Copy out all of the data below exactly, so that no word differs from the original.
[Records shown Boundary: Start]
-- ==== Sys2Proof/Word.lean ====
section
/-! DEFINITION. The word and byte types of the YA-6400's interfaces (R5, R25). -/

namespace Sys2Proof

/-- A byte. -/
abbrev Byte := BitVec 8

/-- A 32-bit word: a command parameter, a reply result, a register (R25, R57). -/
abbrev Word := BitVec 32

end Sys2Proof
end

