-- ==== Sys2Proof/Syntax.lean ====
section
/-! DEFINITION. The commands: one constructor of Instr per row of the table, with the row's operands. -/

namespace Sys2Proof

/-- A command packet as Bridle takes it from Q0-Q15 (R25): the queue it lay in, its tag, header word 1,
the whole parameter words that follow, and the bytes beyond the last whole word (R26). -/
structure Packet where
  queue : Fin 16
  tag : BitVec 16
  word1 : Word
  params : List Word
  extra : Fin 4
  deriving DecidableEq, Repr

/-- Who acts on a semaphore (agent codes 0x01, 0x40 plus the herd ID, 0x80). -/
inductive Agent where
  | host
  | peer (hid : Fin 64)
  | bridle
  deriving DecidableEq, Repr

/-- A reply message from a herd peer (R31, R33). -/
structure ReplyIn where
  src : Fin 64
  epoch : Word
  tag : BitVec 16
  status : BitVec 16
  results : List Word
  deriving DecidableEq, Repr

/-- What a start finds outside the registers (R460-R462, R420, R437, R470, R482). -/
structure SaddleIn where
  /-- levels of HID[5:0] -/
  hid : BitVec 6
  /-- REFIN is present -/
  refin : Bool
  /-- VIN was lost before this start, so DRAM contents are lost (R446) -/
  vinLost : Bool
  /-- the VBAT check pattern is intact -/
  vbatOk : Bool
  /-- attempts the root key took, none when every one of the 4 failed -/
  root : Option (Fin 4)
  /-- the flash has every property of R466 -/
  flashOk : Bool
  /-- the boot ROM's checks of slots A and B pass -/
  slotA : Bool
  slotB : Bool
  /-- DRAM trains -/
  dram : Bool
  /-- the ledger's check value is good -/
  ledgerOk : Bool
  /-- the CRC-32C of the active and of the previous tack is good -/
  tackOk : Bool
  prevOk : Bool
  /-- the recovery location holds an image that passes R472 (R483) -/
  recovery : Bool
  deriving DecidableEq, Repr

/-- An uncorrectable DRAM read: its address, and the stretch of signal or the queue it hits (R23). -/
structure UeIn where
  addr : BitVec 35
  start : BitVec 64
  stop : BitVec 64
  queue : Fin 1024
  deriving DecidableEq, Repr

/-- What the transform of a window shows: the bin of its peak, the peak's power and the mean power of its bins (R128). -/
structure WindowIn where
  bin : Int
  peak : Nat
  mean : Nat
  deriving DecidableEq, Repr

/-- The last windows of a stream, oldest first, and the end of the last one at the antenna in ns (R128, R130). -/
structure DetectIn where
  plain : Fin 4
  beam : Fin 64
  bw : Fin 4
  /-- SF - 5 -/
  sf : Fin 8
  chan : Fin 160
  stop : BitVec 64
  windows : List WindowIn
  deriving DecidableEq, Repr

/-- What a residue pass re-estimates for a failed-list entry: its record's SEQ, T_START and OFFSET (R167). -/
structure RedemodIn where
  seq : Word
  tStart : BitVec 64
  offset : Word
  deriving DecidableEq, Repr

/-- The shifts measured on the header symbols, in 1/256 chip, and the end of the last of them (R76, R83, R518). -/
structure HeaderIn where
  shifts : List Nat
  stop : BitVec 64
  snr : BitVec 16
  power : BitVec 16
  offset : Word
  deriving DecidableEq, Repr

/-- What a track measured when its last symbol ended (R136, R143). -/
structure LastIn where
  /-- t0 of R12: the last sample on the lane -/
  lane : BitVec 64
  snr : BitVec 16
  power : BitVec 16
  offset : Word
  drift : BitVec 16
  /-- log-likelihood ratios of the payload's word positions in units of 1/8, symbol by symbol, before saturation (R135) -/
  llrs : List Int
  deriving DecidableEq, Repr

/-- What the LDPC decoder returns: whether every block meets its checks, the largest iteration count,
and the whitened information bits of the blocks (R89, R93). -/
structure DecodeIn where
  blocksOk : Bool
  iter : Fin 33
  info : List Bool
  deriving DecidableEq, Repr

/-- A combining report (R178). -/
structure Report where
  hid : Fin 64
  plain : Fin 4
  beam : Fin 64
  bw : Fin 4
  sf : Fin 8
  sync : Byte
  hdr : BitVec 16
  snr : BitVec 16
  tEnd : BitVec 64
  carrier : Word
  seq : Word
  cutWanted : Bool
  metrics : List (BitVec 8)
  deriving DecidableEq, Repr

/-- A cut notice (R184). -/
structure NoticeIn where
  src : Fin 64
  epoch : Word
  bytes : List Byte
  hdr : BitVec 16
  tEnd : BitVec 64
  carrier : Word
  seq : Word
  deriving DecidableEq, Repr

/-- A decoded frame as the link engine takes it: its bytes and the record fields that travel with it (R234). -/
structure Heard where
  hid : Fin 64
  plain : Fin 4
  beam : Fin 64
  bw : Fin 4
  sf : Fin 8
  chan : Fin 160
  sync : Byte
  cr : Fin 4
  snr : BitVec 16
  tStart : BitVec 64
  tEnd : BitVec 64
  layer : Fin 5
  combined : Fin 9
  /-- the decision is late for a reason outside the link engine (R519, R13) -/
  late : Bool
  bytes : List Byte
  deriving DecidableEq, Repr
[Records shown Boundary: End]
Written response:
-- ==== Sys2Proof/Word.lean ====
section
/-! DEFINITION. The word and byte types of the YA-6400's interfaces (R5, R25). -/

namespace Sys2Proof

/-- A byte. -/
abbrev Byte := BitVec 8

/-- A 32-bit word: a command parameter, a reply result, a register (R25, R57). -/
abbrev Word := BitVec 32

end Sys2Proof
end

-- ==== Sys2Proof/Syntax.lean ====
section
/-! DEFINITION. The commands: one constructor of Instr per row of the table, with the row's operands. -/

namespace Sys2Proof

/-- A command packet as Bridle takes it from Q0-Q15 (R25): the queue it lay in, its tag, header word 1,
the whole parameter words that follow, and the bytes beyond the last whole word (R26). -/
structure Packet where
  queue : Fin 16
  tag : BitVec 16
  word1 : Word
  params : List Word
  extra : Fin 4
  deriving DecidableEq, Repr

/-- Who acts on a semaphore (agent codes 0x01, 0x40 plus the herd ID, 0x80). -/
inductive Agent where
  | host
  | peer (hid : Fin 64)
  | bridle
  deriving DecidableEq, Repr

/-- A reply message from a herd peer (R31, R33). -/
structure ReplyIn where
  src : Fin 64
  epoch : Word
  tag : BitVec 16
  status : BitVec 16
  results : List Word
  deriving DecidableEq, Repr

/-- What a start finds outside the registers (R460-R462, R420, R437, R470, R482). -/
structure SaddleIn where
  /-- levels of HID[5:0] -/
  hid : BitVec 6
  /-- REFIN is present -/
  refin : Bool
  /-- VIN was lost before this start, so DRAM contents are lost (R446) -/
  vinLost : Bool
  /-- the VBAT check pattern is intact -/
  vbatOk : Bool
  /-- attempts the root key took, none when every one of the 4 failed -/
  root : Option (Fin 4)
  /-- the flash has every property of R466 -/
  flashOk : Bool
  /-- the boot ROM's checks of slots A and B pass -/
  slotA : Bool
  slotB : Bool
  /-- DRAM trains -/
  dram : Bool
  /-- the ledger's check value is good -/
  ledgerOk : Bool
  /-- the CRC-32C of the active and of the previous tack is good -/
  tackOk : Bool
  prevOk : Bool
  /-- the recovery location holds an image that passes R472 (R483) -/
  recovery : Bool
  deriving DecidableEq, Repr

/-- An uncorrectable DRAM read: its address, and the stretch of signal or the queue it hits (R23). -/
structure UeIn where
  addr : BitVec 35
  start : BitVec 64
  stop : BitVec 64
  queue : Fin 1024
  deriving DecidableEq, Repr

/-- What the transform of a window shows: the bin of its peak, the peak's power and the mean power of its bins (R128). -/
structure WindowIn where
  bin : Int
  peak : Nat
  mean : Nat
  deriving DecidableEq, Repr

/-- The last windows of a stream, oldest first, and the end of the last one at the antenna in ns (R128, R130). -/
structure DetectIn where
  plain : Fin 4
  beam : Fin 64
  bw : Fin 4
  /-- SF - 5 -/
  sf : Fin 8
  chan : Fin 160
  stop : BitVec 64
  windows : List WindowIn
  deriving DecidableEq, Repr

/-- What a residue pass re-estimates for a failed-list entry: its record's SEQ, T_START and OFFSET (R167). -/
structure RedemodIn where
  seq : Word
  tStart : BitVec 64
  offset : Word
  deriving DecidableEq, Repr

/-- The shifts measured on the header symbols, in 1/256 chip, and the end of the last of them (R76, R83, R518). -/
structure HeaderIn where
  shifts : List Nat
  stop : BitVec 64
  snr : BitVec 16
  power : BitVec 16
  offset : Word
  deriving DecidableEq, Repr

/-- What a track measured when its last symbol ended (R136, R143). -/
structure LastIn where
  /-- t0 of R12: the last sample on the lane -/
  lane : BitVec 64
  snr : BitVec 16
  power : BitVec 16
  offset : Word
  drift : BitVec 16
  /-- log-likelihood ratios of the payload's word positions in units of 1/8, symbol by symbol, before saturation (R135) -/
  llrs : List Int
  deriving DecidableEq, Repr

/-- What the LDPC decoder returns: whether every block meets its checks, the largest iteration count,
and the whitened information bits of the blocks (R89, R93). -/
structure DecodeIn where
  blocksOk : Bool
  iter : Fin 33
  info : List Bool
  deriving DecidableEq, Repr

/-- A combining report (R178). -/
structure Report where
  hid : Fin 64
  plain : Fin 4
  beam : Fin 64
  bw : Fin 4
  sf : Fin 8
  sync : Byte
  hdr : BitVec 16
  snr : BitVec 16
  tEnd : BitVec 64
  carrier : Word
  seq : Word
  cutWanted : Bool
  metrics : List (BitVec 8)
  deriving DecidableEq, Repr

/-- A cut notice (R184). -/
structure NoticeIn where
  src : Fin 64
  epoch : Word
  bytes : List Byte
  hdr : BitVec 16
  tEnd : BitVec 64
  carrier : Word
  seq : Word
  deriving DecidableEq, Repr

/-- A decoded frame as the link engine takes it: its bytes and the record fields that travel with it (R234). -/
structure Heard where
  hid : Fin 64
  plain : Fin 4
  beam : Fin 64
  bw : Fin 4
  sf : Fin 8
  chan : Fin 160
  sync : Byte
  cr : Fin 4
  snr : BitVec 16
  tStart : BitVec 64
  tEnd : BitVec 64
  layer : Fin 5
  combined : Fin 9
  /-- the decision is late for a reason outside the link engine (R519, R13) -/
  late : Bool
  bytes : List Byte
  deriving DecidableEq, Repr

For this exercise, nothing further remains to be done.